You ever feel like your current job doesn’t take advantage of what you have to offer?
So you decide you want to become a management consultant. It’s the perfect way for you to share your expertise with the world and maximize your potential.
There’s just one minor hiccup.
You don’t know much, if anything, about what it takes to make the transition to management consulting, but you know you’ll excel once you do.
So you start wondering…does becoming a consultant require an MBA? How do you get access to the right people – C-level clients and consulting firm partners and decision makers – to ramp up your new career if you don’t go back for your MBA?
But these type of opportunities don’t just fall out of the sky. You have to put yourself in position for a firm to want to hire you. You have to craft your story such that consulting firms are proactively looking for you.

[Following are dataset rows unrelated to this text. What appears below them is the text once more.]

-- ==== Sys2Proof/Tests/Slice0.lean ====
section
/-! SUPPORT. Tests: words of the spec decode to their instruction, each check of WellFormed refuses a term, worked examples of the spec, and for every
statement a state that meets its hypotheses. Expected results are the spec's own words and numbers. -/

namespace Sys2Proof

namespace Tests

open Machine

set_option Elab.async false

/-! ### A small state, and how a state is shown to meet a hypothesis -/

/-- Fibre 32 on core 0 at address 0, all lanes active, 128 registers, page 0 of context 1 readable and writable, and an instruction of one word latched. -/
def w0 : State := { State.reset.place 32 0 with cur := ⟨32, 0, 0, 4, allLanes, allLanes, 0, Attr.none, false⟩ }

/-- The same with another fibre state. -/
def wMe (g : Fibre → Fibre) : State := w0.modMe g

def readyB (s : State) (u : Uses) : Bool := !s.outside u && s.cur.active != 0 && s.hazard u == none && (s.core s.me.core).ecc == [] && !s.cur.gbad

theorem ready_ok {s : State} {u : Uses} (h : readyB s u = true) : s.Ready u := by
  simp only [readyB, Bool.and_eq_true, Bool.not_eq_true', bne_iff_ne, beq_iff_eq] at h
  exact ⟨h.1.1.1.1, h.1.1.1.2, h.1.1.2, h.1.2, h.2⟩

def quietB (s : State) : Bool := s.me.spilled == [] && decide (s.me.frontier.length ≤ 8) && s.me.pend.all (fun p => !p.arrived || decide (2 ≤ p.shadow))
  && (match s.me.runEntry s.cur.age with | some e => e.mask != 0 | none => false)

theorem quiet_ok {s : State} (h : quietB s = true) : s.Quiet := by
  simp only [quietB, Bool.and_eq_true, beq_iff_eq, decide_eq_true_eq, List.all_eq_true, Bool.or_eq_true, Bool.not_eq_true'] at h
  refine ⟨⟨h.1.1.1, h.1.1.2, fun p hp ha => (h.1.2 p hp).resolve_left (by simp [ha])⟩, ?_⟩
  have h2 := h.2
  split at h2
  · next e he => exact ⟨e, he, by simpa using h2⟩
  · simp at h2

def clearB (s : State) (pc : Word64) : Bool := s.others.all (fun x => x.kind != .run || x.replay || x.pc != pc)

theorem clear_ok {s : State} {pc : Word64} (h : clearB s pc = true) : s.clearAt pc := by
  intro x hx h1 h2
  have h3 := List.all_eq_true.mp h x hx
  simpa [h1, h2] using h3

theorem passes_ok {s : State} {kind acc n al : Nat} {sup : Word64 → Bool} {va : Nat → Nat} {lanes : List Nat} {oks : List (Nat × List (Nat × Nat × Word64))}
    (h1 : s.access s.me.core s.myPasid acc n al sup va lanes = ⟨oks, [], []⟩) (h2 : s.holdAny kind va oks = none) (h3 : s.places s.me.core (placesOf oks) = true) :
    s.Passes kind acc n al sup va lanes oks := ⟨h1, h2, h3⟩
/-! ### Words of the spec decode to their instruction -/

/-- The words hold the instruction, under no attribute. -/
def reads (l : List Nat) (i : Instr) : Bool := decide (decodeWords l = .ok ⟨Attr.none, i, l.length⟩)

/-- Majors 0x00 to 0x11 (R57 to R59): words of the programs of the spec, and of R51's own example. -/
theorem test_decode_integer : reads [0x0020201E] (.add64 4 2 0 true) ∧ reads [0x0CA142B1] (.or true 20 20 21 true) ∧ reads [0x18081FFF] (.addImm false 1 1 (-1))
    ∧ reads [0xF8000123, 0x24280456] (.movi true 5 0x123456) ∧ reads [0x2CA95023] (.shlImm true 21 21 35) ∧ reads [0x40081810] (.setp 0 1 1 64 true 0)
    ∧ reads [0x40080026] (.setp 0 1 0 1 false 6) := by decide

/-- Major 0x15 (R59). -/
theorem test_decode_lanes : reads [0x54083000] (.redux 1 3 0) := by decide

/-- Majors 0x18 to 0x1A (R98): the words of the loop example, and FBAR. -/
theorem test_decode_control : reads [0x60220008] (.br 1 1 false 8) ∧ reads [0x627EFFFA] (.jmp 3 15 false (-6)) ∧ reads [0x68000006] (.jen 0)
    ∧ reads [0x68000005] .fbar := by decide

/-- Majors 0x20 and 0x29 (R61, R137): the words of the examples of R69 and R137. -/
theorem test_decode_float : reads [0x80201043] (.fma 0 false 4 1 2 false) ∧ reads [0xA4286413] (.fcvt 5 6 false 4 1 3) := by decide

/-- Majors 0x2C to 0x32 (R64, R65): the words of R155 to R159 and R170. -/
theorem test_decode_memory : reads [0xB0382240] (.ld 7 2 2 2 false 0 0) ∧ reads [0xB4084040] (.st 1 4 0 2 false 0 0) ∧ reads [0xB0082052] (.ldacq 1 2 0 2 2 0)
    ∧ reads [0xB408405C] (.strel 1 4 0 2 4 0) ∧ reads [0xB8383041] (.lds 7 3 0 2 true 0) ∧ reads [0xBC485040] (.sts 9 5 0 2 false 0)
    ∧ reads [0xC8184001] (.atom 3 4 0 0 0 false 1 0) := by decide

/-- Majors 0x36 to 0x3B (R66, R67): the words of R175 and of the sparse program. -/
theorem test_decode_engine : reads [0xD8009000] (.qpush 0 9) ∧ reads [0xD8300001] (.qpop 6 0) ∧ reads [0xD8100002] (.qlen 2 0) ∧ reads [0xE0A00003] (.mma 20 0)
    ∧ reads [0xE0A00007] (.aq 20 0) ∧ reads [0xE4400001] (.cpyt 8 0 0) ∧ reads [0xE0900000] (.tld 18 0) := by decide

/-- Major 0x3C (R67). -/
theorem test_decode_system : reads [0xF0100016] (.sleep 2 0) ∧ reads [0xF0A03013] (.rdsrVector 20 0x13 ) = false ∧ reads [0xF0A03013] (.rdsrVector 20 3) := by decide

/-- Prefixes X and K (R49, R51): `[sos g2] lds.b32 v7, [s3] !la3`, and the guarded loads of the programs. -/
theorem test_decode_prefixes : decodeWords [0xFE800000, 0xB8383341] = .ok ⟨⟨true, 2, false, false, false, 0⟩, .lds 7 3 3 2 true 0, 2⟩
    ∧ decodeWords [0xFE590000, 0xF8000008, 0xB0184148] = .ok ⟨⟨true, 1, false, true, true, 2⟩, .ld 3 4 1 2 true 0 8, 3⟩
    ∧ decodeWords [0xFC118000, 0xD8B00001] = .ok ⟨⟨false, 0, false, true, false, 3⟩, .qpop 22 0, 2⟩ := by decide

/-- The encoder gives the spec's words back (R49, R51). -/
theorem test_encode : encode ⟨true, 1, false, true, true, 2⟩ (.ld 3 4 1 2 true 0 8) = [0xFE590000, 0xF8000008, 0xB0184148]
    ∧ encode Attr.none (.movi true 5 0x123456) = [0xF8000123, 0x24280456] := by decide

/-! ### Every check of WellFormed refuses a term -/

/-- Sources and destinations out of range (R33, R47). -/
theorem test_illformed_ranges : WellFormed (.add true 1 2 66 true) = false ∧ WellFormed (.add true 64 2 3 true) = false ∧ WellFormed (.movi true 64 0) = false
    ∧ WellFormed (.fadd 0 false 1 2 70 true) = false ∧ WellFormed (.redux 64 1 0) = false ∧ WellFormed (.dot4 1 2 64 true 0) = false ∧ WellFormed (.wrlane 1 66 0) = false
    ∧ WellFormed (.mov false 1 66 true) = false ∧ WellFormed (.shfl 1 2 66 true 0) = false ∧ WellFormed (.sel 1 2 66 true 0) = false ∧ WellFormed (.acqr 66 0) = false := by decide

/-- Operand classes and alignment (R48, R57, R155). -/
theorem test_illformed_groups : WellFormed (.add true 1 2 3 false) = false ∧ WellFormed (.abs false 1 2 true) = false ∧ WellFormed (.add64 1 2 4 false) = false
    ∧ WellFormed (.lea1 false 1 2 4 false) = false ∧ WellFormed (.madWI 1 2 3 false) = false ∧ WellFormed (.fadd 1 false 1 2 4 false) = false
    ∧ WellFormed (.brx 1 0) = false ∧ WellFormed (.ld 2 2 0 4 false 0 0) = false ∧ WellFormed (.ld 1 2 0 3 false 0 0) = false ∧ WellFormed (.atom64 1 2 0 0 0 false 0 0) = false
    ∧ WellFormed (.wring 1 2 3 false) = false ∧ WellFormed (.svc 1 4) = false ∧ WellFormed (.p6x 2 0 2) = false := by decide

/-- Codes that name nothing (R57 to R68). -/
theorem test_illformed_codes : WellFormed (.ld 1 2 0 7 false 0 0) = false ∧ WellFormed (.st 1 2 0 5 false 0 0) = false ∧ WellFormed (.icvt false 1 2 false 8 0) = false
    ∧ WellFormed (.setp 1 2 1 2 false 0) = false ∧ WellFormed (.qswap 1 2 3) = false ∧ WellFormed (.fdiv 2 false 1 2 3 false) = false
    ∧ WellFormed (.frnd 0 false 1 2 4) = false ∧ WellFormed (.fcvt 1 2 false 0 3 3) = false ∧ WellFormed (.dot8 1 2 3 false 3) = false ∧ WellFormed (.scl 1 1 0 0) = false
    ∧ WellFormed (.qnt 4 5 0 0 0) = false ∧ WellFormed (.fence 5 1 0) = false ∧ WellFormed (.fence 1 0 0) = false ∧ WellFormed (.wrsr 1 0) = false
    ∧ WellFormed (.rdsrUniform 1 0) = false ∧ WellFormed (.rdsrVector 1 0x17) = false := by decide

/-- Counts and blocks that run off the file (R58, R189, R215). -/
theorem test_illformed_blocks : WellFormed (.shlImm false 1 2 32) = false ∧ WellFormed (.alloc 63 1 0) = false ∧ WellFormed (.cpy 61 0 0) = false
    ∧ WellFormed (.ssqry 1 60 0) = false ∧ WellFormed (.tkinfo 66 1 0) = false := by decide

/-! ### Worked examples of the spec, one instruction each -/

/-- Lane 0 of a register after an instruction over registers of lane 0, in the machine just reset. -/
def lane0 (i : Instr) (regs : List (Nat × Word)) (d : Nat) : Option Word :=
  match exec i (w0.modSlot 0 (fun x => { x with vreg := regs.map (fun p => (32 * p.1, p.2)) })) with
  | .next t => some (t.rv d 0)
  | _ => none

/-- R87. -/
theorem test_prmt : lane0 (.prmt false 3 1 2 false) [(1, 0x44332211), (2, 0x88776655), (3, 0x27040100)] 3 = some 0xFF552211
    ∧ lane0 (.prmt false 3 1 2 false) [(1, 0x44332211), (2, 0x88776655), (3, 0x10040100)] 3 = some 0x00552211 := by decide

/-- R89. -/
theorem test_icvt : lane0 (.icvt false 1 2 true 2 4) [(2, 0xFFFFFFFB)] 1 = some 0 ∧ lane0 (.icvt false 1 2 false 2 0) [(2, 200)] 1 = some 0xFFFFFFC8 := by decide

/-- R140. -/
theorem test_dot4 : lane0 (.dot4 3 1 2 false 2) [(1, 0x04030201), (2, 0xFFFFFFFF), (3, 10)] 3 = some 0
    ∧ lane0 (.dot4 3 1 2 false 3) [(1, 0x04030201), (2, 0xFFFFFFFF), (3, 10)] 3 = some 2560 := by decide

/-- R121: the rounding of f32 to bf16, by the modes 0 to 3. -/
theorem test_rounding : (List.range 4).map (fun m => lane0 (.fcvt 5 6 false (BitVec.ofNat 3 m) 1 3) [(6, 0x3F818000)] 5) = [some 0x3F82, some 0x3F81, some 0x3F82, some 0x3F81]
    ∧ (List.range 4).map (fun m => lane0 (.fcvt 5 6 false (BitVec.ofNat 3 m) 1 3) [(6, 0xBF818000)] 5) = [some 0xBF82, some 0xBF81, some 0xBF81, some 0xBF82] := by decide

/-- R130: +0 × −3 + (−0) is −0, +0 × 3 + (−0) is +0. -/
theorem test_fma_zero : lane0 (.fma 0 false 4 1 2 false) [(2, 0xC0400000), (4, 0x80000000)] 4 = some 0x80000000
    ∧ lane0 (.fma 0 false 4 1 2 false) [(2, 0x40400000), (4, 0x80000000)] 4 = some 0 := by decide

/-- R94: SLIDE and ROT by −1, with the lane number in v2. -/
theorem test_shfl : lane0 (.shfl 1 2 65 true 2) [(2, 0), (1, 99)] 1 = some 99 := by decide

/-- The next step runs the word that was placed (R44): `sleep s2` with s2 zero, in the machine just reset. -/
theorem test_step : (match step (State.reset.withFetchWord 32 0xF0100016) with | .next t => t.me.frontier.map (·.pc) | _ => []) = [4] := by decide

/-! ### The hypotheses of the statements are met -/

theorem test_meets_IntegerArithmetic :
    w0.Quiet
    ∧ w0.Ready (usesTwin false 127 126 0 false)
    ∧ w0.Ready (usesTwin true 63 69 0 true)
    ∧ w0.Ready (usesTwin3 false 0 127 64 true)
    ∧ w0.Ready (usesTwin3 true 0 63 1 true)
    ∧ w0.Ready (usesWide 126 0 127 false) :=
  ⟨quiet_ok (by decide),
  ready_ok (by decide),
  ready_ok (by decide),
  ready_ok (by decide),
  ready_ok (by decide),
  ready_ok (by decide)⟩

theorem test_meets_IntegerArithmetic_2 :
    w0.Ready (usesPair 126 124 0 true)
    ∧ w0.Ready (usesCarry false 0 1 127 false)
    ∧ w0.Ready (usesCarry true 63 0 64 true)
    ∧ lowestLane w0.cur.active = some 0 :=
  ⟨ready_ok (by decide),
  ready_ok (by decide),
  ready_ok (by decide),
  by decide⟩

theorem test_meets_LogicShiftMinMax :
    w0.Quiet
    ∧ w0.Ready (usesTwin false 0 0 0 false)
    ∧ w0.Ready (usesTwin true 0 63 70 true)
    ∧ w0.Ready (usesTwin1 false 127 0)
    ∧ w0.Ready (usesTwin1 true 0 64) :=
  ⟨quiet_ok (by decide),
  ready_ok (by decide),
  ready_ok (by decide),
  ready_ok (by decide),
  ready_ok (by decide)⟩

theorem test_meets_FieldsAndAddresses :
    w0.Quiet
    ∧ w0.Ready (usesTwin false 1 2 3 false)
    ∧ w0.Ready (usesTwin3 false 127 0 3 false)
    ∧ w0.Ready (usesTwin3 true 63 0 3 true)
    ∧ w0.Ready ((Uses.rdB 70 true 1).and (Uses.wrV 127 1))
    ∧ w0.Ready (usesTwin1 true 63 70) :=
  ⟨quiet_ok (by decide),
  ready_ok (by decide),
  ready_ok (by decide),
  ready_ok (by decide),
  ready_ok (by decide),
  ready_ok (by decide)⟩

This is where people usually throw their hands up in frustration, but it doesn’t have to be that way.
Once you understand the consulting a landscape, there’s a handful of things you want to do:
Start thinking like a management consultant
Make no make mistake, there are skills unique to consulting. Some people view consulting as a fall-back career that anyone can do, but they miss an important fact. While you might call yourself a consultant, that doesn’t mean you will automatically have paying clients lined up at your door.

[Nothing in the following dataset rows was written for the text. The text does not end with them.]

-- ==== Sys2Proof/Machine/Address.lean ====
section
/-! DEFINITION. The address-unit commands and control-register access (spec/40_control_address.md R126 to R132). -/

namespace Sys2Proof.Machine

/-- LAI Ad, imm (R126): A[ad] <- zext_16(imm16). -/
def execLai (ad : AReg) (imm : BitVec 16) (s : State) : Result :=
  conclude s (.ok (advance (writeA s ad (imm.setWidth 32))))

/-- LAHI Ad, imm (R127): bits 31:16 replaced, bits 15:0 kept. -/
def execLahi (ad : AReg) (imm : BitVec 16) (s : State) : Result :=
  conclude s do
    let t ← readA s ad
    return advance (writeA s ad (imm ++ t.extractLsb' 0 16 : BitVec (16 + 16)))

/-- ADDAI Ad, As, imm (R128). -/
def execAddai (ad ra : AReg) (imm : BitVec 16) (s : State) : Result :=
  conclude s do
    let x ← readA s ra
    return advance (writeA s ad (address16 x imm))

/-- ADDA Ad, As1, As2 (R129). -/
def execAdda (ad ra rb : AReg) (s : State) : Result :=
  conclude s do
    let x ← readA s ra
    let y ← readA s rb
    return advance (writeA s ad (x + y))

/-- LDA Ad, [As + off] (R130). -/
def execLda (ad ra : AReg) (imm : BitVec 16) (s : State) : Result :=
  conclude s do
    let x ← readA s ra
    let ea := addrOf (address16 x imm)
    checkAccess s ea 4 4
    return advance (writeA s ad (s.mem.load 32 ea))

/-- The value a command reads from a control register (R131): STATUS reads 1 and CAUSE, FPC, FINFO read 0, because
commands execute only in RUN (10_state.md R33, R34; log 12). -/
def csrValue (s : State) : Csr → Word
  | .id => Config.idValue
  | .ctrl => 0#32
  | .status => 1#32
  | .cause => 0#32
  | .fpc => 0#32
  | .finfo => 0#32
  | .entry => s.entry
  | .pc => s.pc
  | .src => s.src
  | .len => s.len
  | .dstp => s.dstp
  | .n => s.n
  | .l => s.l

/-- Stores all 32 bits into a read-write control register (10_state.md R30 (e)); a read-only one is not changed. -/
def writeCsr (s : State) (v : Word) : Csr → State
  | .entry => { s with entry := v }
  | .src => { s with src := v }
  | .len => { s with len := v }
  | .dstp => { s with dstp := v }
  | .n => { s with n := v }
  | .l => { s with l := v }
  | .id => s
  | .ctrl => s
  | .status => s
  | .cause => s
  | .fpc => s
  | .finfo => s
  | .pc => s

/-- CSRR Ad, NAME (R131). -/
def execCsrr (ad : AReg) (csr : Csr) (s : State) : Result :=
  conclude s (.ok (advance (writeA s ad (csrValue s csr))))

/-- CSRW NAME, As (R132). -/
def execCsrw (ra : AReg) (csr : Csr) (s : State) : Result :=
  conclude s do
    requireLegal (.csrw ra csr)
    let x ← readA s ra
    return advance (writeCsr s x csr)

end Sys2Proof.Machine
end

Overhaul your resume so it speaks to someone in management consulting
Want to know how convince someone that you’re knowledgeable in their industry? Use the words they use in your resume. Whether in conversation or in writing, the words you use indicate whether or not you communicate like the people who work in that space. You’ll also want to be concise while still highlighting the value you have delivered in the past. The distinction between results and job responsibilities is big in any resume, but it is non-negotiable in management consulting.
Prepare for the management consulting interview
Management consulting is notorious for relying heavily on case interviews. These are interviews where you work through a set of facts to come up with an answer to a question or recommendation to address a problem. You may also be asked to talk through how you achieved the results noted in your resume. Many books dedicated to “cracking the case” exist, but the key is to be structured and logical in your thinking even when the facts provided to you appear random.
Why all the theatrics? Because that’s often how clients will present information to you. They’ll give you some information believing they have a certain problem when the pain they’re experiencing is just a symptom of some less obvious issue. It is your responsibility filter out the excess and fix that issue.
Great knowledge and technical skills make for a solid foundation for becoming a management consultant. Understanding how to package those skills so they resonate with a hiring manager will push you over the line.